[Stored data]
::::
-- ==== Sys2Proof/Laws/State.lean ====
section
/-!
SUPPORT. The fields of the state after each elementary update: one lemma for each field.
-/
namespace Sys2Proof.Machine

@[simp] theorem State.set_variant (s : State) (f : Fld) (v : Nat) : (s.set f v).variant = s.variant := rfl
@[simp] theorem State.set_clockNs (s : State) (f : Fld) (v : Nat) : (s.set f v).clockNs = s.clockNs := rfl
@[simp] theorem State.set_potNs (s : State) (f : Fld) (v : Nat) : (s.set f v).potNs = s.potNs := rfl
@[simp] theorem State.set_bus (s : State) (f : Fld) (v : Nat) : (s.set f v).bus = s.bus := rfl
@[simp] theorem State.set_straps (s : State) (f : Fld) (v : Nat) : (s.set f v).straps = s.straps := rfl
@[simp] theorem State.set_tick (s : State) (f : Fld) (v : Nat) : (s.set f v).tick = s.tick := rfl
@[simp] theorem State.set_cells (s : State) (f : Fld) (v : Nat) : (s.set f v).cells = s.cells := rfl
@[simp] theorem State.set_nand (s : State) (f : Fld) (v : Nat) : (s.set f v).nand = s.nand := rfl
@[simp] theorem State.set_psp (s : State) (f : Fld) (v : Nat) : (s.set f v).psp = s.psp := rfl
@[simp] theorem State.set_env (s : State) (f : Fld) (v : Nat) : (s.set f v).env = s.env := rfl
@[simp] theorem State.set_bootKeys (s : State) (f : Fld) (v : Nat) : (s.set f v).bootKeys = s.bootKeys := rfl
@[simp] theorem State.set_desk (s : State) (f : Fld) (v : Nat) : (s.set f v).desk = s.desk := rfl
@[simp] theorem State.set_ldg (s : State) (f : Fld) (v : Nat) : (s.set f v).ldg = s.ldg := rfl
@[simp] theorem State.set_out (s : State) (f : Fld) (v : Nat) : (s.set f v).out = s.out := rfl
@[simp] theorem State.set_pending (s : State) (f : Fld) (v : Nat) : (s.set f v).pending = s.pending := rfl
@[simp] theorem State.set_eng (s : State) (f : Fld) (v : Nat) : (s.set f v).eng = s.eng := rfl
@[simp] theorem State.set_loops (s : State) (f : Fld) (v : Nat) : (s.set f v).loops = s.loops := rfl
@[simp] theorem State.set_pmk (s : State) (f : Fld) (v : Nat) : (s.set f v).pmk = s.pmk := rfl
@[simp] theorem State.set_tck (s : State) (f : Fld) (v : Nat) : (s.set f v).tck = s.tck := rfl
@[simp] theorem State.set_spn (s : State) (f : Fld) (v : Nat) : (s.set f v).spn = s.spn := rfl
@[simp] theorem State.set_motor (s : State) (f : Fld) (v : Nat) : (s.set f v).motor = s.motor := rfl
@[simp] theorem State.set_cal (s : State) (f : Fld) (v : Nat) : (s.set f v).cal = s.cal := rfl
@[simp] theorem State.set_books (s : State) (f : Fld) (v : Nat) : (s.set f v).books = s.books := rfl
@[simp] theorem State.set_lanes (s : State) (f : Fld) (v : Nat) : (s.set f v).lanes = s.lanes := rfl
@[simp] theorem State.set_dec (s : State) (f : Fld) (v : Nat) : (s.set f v).dec = s.dec := rfl
@[simp] theorem State.set_rcv (s : State) (f : Fld) (v : Nat) : (s.set f v).rcv = s.rcv := rfl
@[simp] theorem State.set_krx (s : State) (f : Fld) (v : Nat) : (s.set f v).krx = s.krx := rfl
@[simp] theorem State.set_bags (s : State) (f : Fld) (v : Nat) : (s.set f v).bags = s.bags := rfl
@[simp] theorem State.set_mem (s : State) (f : Fld) (v : Nat) : (s.set f v).mem = s.mem := rfl
@[simp] theorem State.set_office (s : State) (f : Fld) (v : Nat) : (s.set f v).office = s.office := rfl
@[simp] theorem State.set_cons (s : State) (f : Fld) (v : Nat) : (s.set f v).cons = s.cons := rfl
@[simp] theorem State.set_host (s : State) (f : Fld) (v : Nat) : (s.set f v).host = s.host := rfl
@[simp] theorem State.set_pre (s : State) (f : Fld) (v : Nat) : (s.set f v).pre = s.pre := rfl
@[simp] theorem State.set_heat (s : State) (f : Fld) (v : Nat) : (s.set f v).heat = s.heat := rfl
@[simp] theorem State.set_pwr (s : State) (f : Fld) (v : Nat) : (s.set f v).pwr = s.pwr := rfl

@[simp] theorem State.emit_variant (s : State) (o : Out) : (s.emit o).variant = s.variant := rfl
@[simp] theorem State.emit_regs (s : State) (o : Out) : (s.emit o).regs = s.regs := rfl
@[simp] theorem State.emit_clockNs (s : State) (o : Out) : (s.emit o).clockNs = s.clockNs := rfl
@[simp] theorem State.emit_potNs (s : State) (o : Out) : (s.emit o).potNs = s.potNs := rfl
@[simp] theorem State.emit_bus (s : State) (o : Out) : (s.emit o).bus = s.bus := rfl
@[simp] theorem State.emit_straps (s : State) (o : Out) : (s.emit o).straps = s.straps := rfl
@[simp] theorem State.emit_tick (s : State) (o : Out) : (s.emit o).tick = s.tick := rfl
@[simp] theorem State.emit_cells (s : State) (o : Out) : (s.emit o).cells = s.cells := rfl
@[simp] theorem State.emit_nand (s : State) (o : Out) : (s.emit o).nand = s.nand := rfl
@[simp] theorem State.emit_psp (s : State) (o : Out) : (s.emit o).psp = s.psp := rfl
@[simp] theorem State.emit_env (s : State) (o : Out) : (s.emit o).env = s.env := rfl
@[simp] theorem State.emit_bootKeys (s : State) (o : Out) : (s.emit o).bootKeys = s.bootKeys := rfl
@[simp] theorem State.emit_desk (s : State) (o : Out) : (s.emit o).desk = s.desk := rfl
@[simp] theorem State.emit_ldg (s : State) (o : Out) : (s.emit o).ldg = s.ldg := rfl
@[simp] theorem State.emit_out (s : State) (o : Out) : (s.emit o).out = s.out ++ [o] := rfl
@[simp] theorem State.emit_pending (s : State) (o : Out) : (s.emit o).pending = s.pending := rfl
@[simp] theorem State.emit_eng (s : State) (o : Out) : (s.emit o).eng = s.eng := rfl
@[simp] theorem State.emit_loops (s : State) (o : Out) : (s.emit o).loops = s.loops := rfl
@[simp] theorem State.emit_pmk (s : State) (o : Out) : (s.emit o).pmk = s.pmk := rfl
@[simp] theorem State.emit_tck (s : State) (o : Out) : (s.emit o).tck = s.tck := rfl
@[simp] theorem State.emit_spn (s : State) (o : Out) : (s.emit o).spn = s.spn := rfl
@[simp] theorem State.emit_motor (s : State) (o : Out) : (s.emit o).motor = s.motor := rfl
@[simp] theorem State.emit_cal (s : State) (o : Out) : (s.emit o).cal = s.cal := rfl
@[simp] theorem State.emit_books (s : State) (o : Out) : (s.emit o).books = s.books := rfl
@[simp] theorem State.emit_lanes (s : State) (o : Out) : (s.emit o).lanes = s.lanes := rfl
@[simp] theorem State.emit_dec (s : State) (o : Out) : (s.emit o).dec = s.dec := rfl
@[simp] theorem State.emit_rcv (s : State) (o : Out) : (s.emit o).rcv = s.rcv := rfl
@[simp] theorem State.emit_krx (s : State) (o : Out) : (s.emit o).krx = s.krx := rfl
@[simp] theorem State.emit_bags (s : State) (o : Out) : (s.emit o).bags = s.bags := rfl
@[simp] theorem State.emit_mem (s : State) (o : Out) : (s.emit o).mem = s.mem := rfl
@[simp] theorem State.emit_office (s : State) (o : Out) : (s.emit o).office = s.office := rfl
@[simp] theorem State.emit_cons (s : State) (o : Out) : (s.emit o).cons = s.cons := rfl
@[simp] theorem State.emit_host (s : State) (o : Out) : (s.emit o).host = s.host := rfl
@[simp] theorem State.emit_pre (s : State) (o : Out) : (s.emit o).pre = s.pre := rfl
@[simp] theorem State.emit_heat (s : State) (o : Out) : (s.emit o).heat = s.heat := rfl
@[simp] theorem State.emit_pwr (s : State) (o : Out) : (s.emit o).pwr = s.pwr := rfl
::::
Task instructions =>
Your answer should consist solely of the lines above from the line with "o).cal = s.cal := rfl" to the line with "o).dec = s.dec := rfl", both included, reproduced exactly.

Exercise response =>
@[simp] theorem State.emit_cal (s : State) (o : Out) : (s.emit o).cal = s.cal := rfl
@[simp] theorem State.emit_books (s : State) (o : Out) : (s.emit o).books = s.books := rfl
@[simp] theorem State.emit_lanes (s : State) (o : Out) : (s.emit o).lanes = s.lanes := rfl
@[simp] theorem State.emit_dec (s : State) (o : Out) : (s.emit o).dec = s.dec := rfl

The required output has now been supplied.